Destitution, démission, et si, et si… Au PS aussi, on planche sur l’idée d’un départ anticipé d’Emmanuel Macron. Ils y croient, parce qu’ils l’espèrent, ainsi va l’adage socialiste. "Il ne faut pas écarter l’idée de son départ précipité. Comment il peut aussi tenir trois ans", pose Patrick Kanner, le patron des sénateurs à la rose, qui considère que le processus de destitution lancé par les insoumis n’ajoute que du chaos à la crise. Mardi 3 septembre au soir, lors du bureau national, sorte de petit théâtre de boulevard socialiste où l’on clame ses désaccords, il a été décidé que les socialistes ne participeraient pas à un gouvernement qui ne serait pas celui du Nouveau Front populaire. "Le temps présent, c’est l’Assemblée nationale, justifie un parlementaire PS. Si on entre au gouvernement, on ne peut pas préparer demain. C’est une autoroute pour Jean-Luc Mélenchon et Marine Le Pen". Demain ? "On veut être prêt dans tous les schémas", renchérit-il. Quelques heures plus tôt ce même mardi, lors de la réunion de groupe, les députés socialistes se trituraient les méninges à comprendre le pourquoi du comment Emmanuel Macron envisageait de nommer Bernard Cazeneuve. Le risque planait de diviser le NFP, de "boucher le chemin de la gauche unie pour 2027", comme le dit un député.

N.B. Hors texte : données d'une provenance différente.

-- ==== Sys2Proof/Decode.lean ====
section
/-!
DEFINITION. The type-tag map (30_encoding.md R85): which operation a value of `REQ_TYPE` selects, and back. Decoding
is total: the empty input and the 247 illegal codes are rejected by name (R87).
-/

namespace Sys2Proof

/-- The default `TAG_CODE` table (00_scope.md R10; PRESUMED by the spec itself, log entry 1). -/
def defaultTagCode : Instr → Byte
  | .encU8 => 0x01#8
  | .encI8 => 0x11#8
  | .encU16 => 0x02#8
  | .encI16 => 0x12#8
  | .encU32 => 0x04#8
  | .encI32 => 0x14#8
  | .encU64 => 0x08#8
  | .encI64 => 0x18#8
  | .encStr => 0x21#8

/-- The supported type whose code equals `b` in all 8 bits, under any type-tag map (R85). -/
def selectType (tagCode : Instr → Byte) (b : Byte) : Option Instr :=
  Instr.all.find? fun i => tagCode i == b

/-- Why bytes select no operation. -/
inductive DecodeError where
  /-- There is no type byte. -/
  | noByte
  /-- The type byte is none of the nine codes (R87). -/
  | unsupportedType (code : Byte)
  deriving DecidableEq, Repr

/-- The outcome of decoding: an operation with the bytes after its tag, or a rejection by name. -/
inductive Decoded where
  | ok (i : Instr) (rest : List Byte)
  | rejected (e : DecodeError)
  deriving DecidableEq, Repr

/-- Reads the operation that the first byte selects under a type-tag map (R85). -/
def decodeWith (tagCode : Instr → Byte) : List Byte → Decoded
  | [] => .rejected .noByte
  | b :: rest =>
    match selectType tagCode b with
    | some i => .ok i rest
    | none => .rejected (.unsupportedType b)

/-- Reads an operation under the default map. -/
def decode (bytes : List Byte) : Decoded :=
  decodeWith defaultTagCode bytes

/-- The bytes of an operation under a type-tag map: its type byte alone, since every operand is a port (R80, R85). -/
def encodeWith (tagCode : Instr → Byte) (i : Instr) : List Byte :=
  [tagCode i]

/-- The bytes of an operation under the default map. -/
def encode (i : Instr) : List Byte :=
  encodeWith defaultTagCode i

/-- The operation the decoder reads from a table row's word `w`. The table gives every row 8 bits, so a word that
needs more is no type byte (log entry 24). -/
def decodeTableWord (_nbits w : Nat) : Option Instr :=
  if w < 256 then
    match decode [BitVec.ofNat 8 w] with
    | .ok i _ => some i
    | .rejected _ => none
  else none

end Sys2Proof
end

Le clan Faure craignait qu’un Cazeneuve à Matignon, ce soit l’assurance de l’avoir comme candidat à l’élection présidentielle. Or, le premier secrétaire veut être candidat en 2027 et même avant. "Si Macron part demain, il n’y aura pas d’union de la gauche, pas de primaires… Il faudra donc un candidat du PS", lui a dit un de ses amis au moment de la dissolution. Des plans sur la comète que les amis d’Olivier Faure narrent parfois à François Hollande, convaincus que les jours du chef de l’Etat sont comptés et qu’il fera tout pour empêcher la vieille maison rose de se remettre d’aplomb. Et l’ancien président de leur répliquer : "Arrêtez de croire que Macron ne pense qu’à vous torturer, il ne cherche qu’à durer jusqu’en 2027."
Emmanuel Macron n’a nulle intention de démissionner, Jean-Luc Mélenchon comme Edouard Philippe en sont parfaitement conscients. Le premier guette même les nominations au conseil constitutionnel du premier trimestre 2025, redoutant un coup de Trafalgar alors que le président ne peut pas se présenter à un troisième mandat consécutif. Ce n’est pas un coup de blues qu’ils espèrent ou anticipent, mais un blocage institutionnel complet. Les deux hommes ne sont pas seuls dans cette communauté d’intérêts. Pour Marine Le Pen et Gabriel Attal aussi 2027, c’est loin. Le second ne veut pas se laisser dépasser par le Havrais, il veut aller vite, lorgne sur le parti Renaissance. Les partis, machines à campagne. Quant à Le Pen, elle ne sait pas vraiment ce qu’il adviendra de son jeune champion Jordan Bardella. On jure de sa fidélité mais sa popularité décolle, quitte à prendre le large ? Il y a toujours un avenir pour ceux qui pensent à l’avenir, disait François Mitterrand.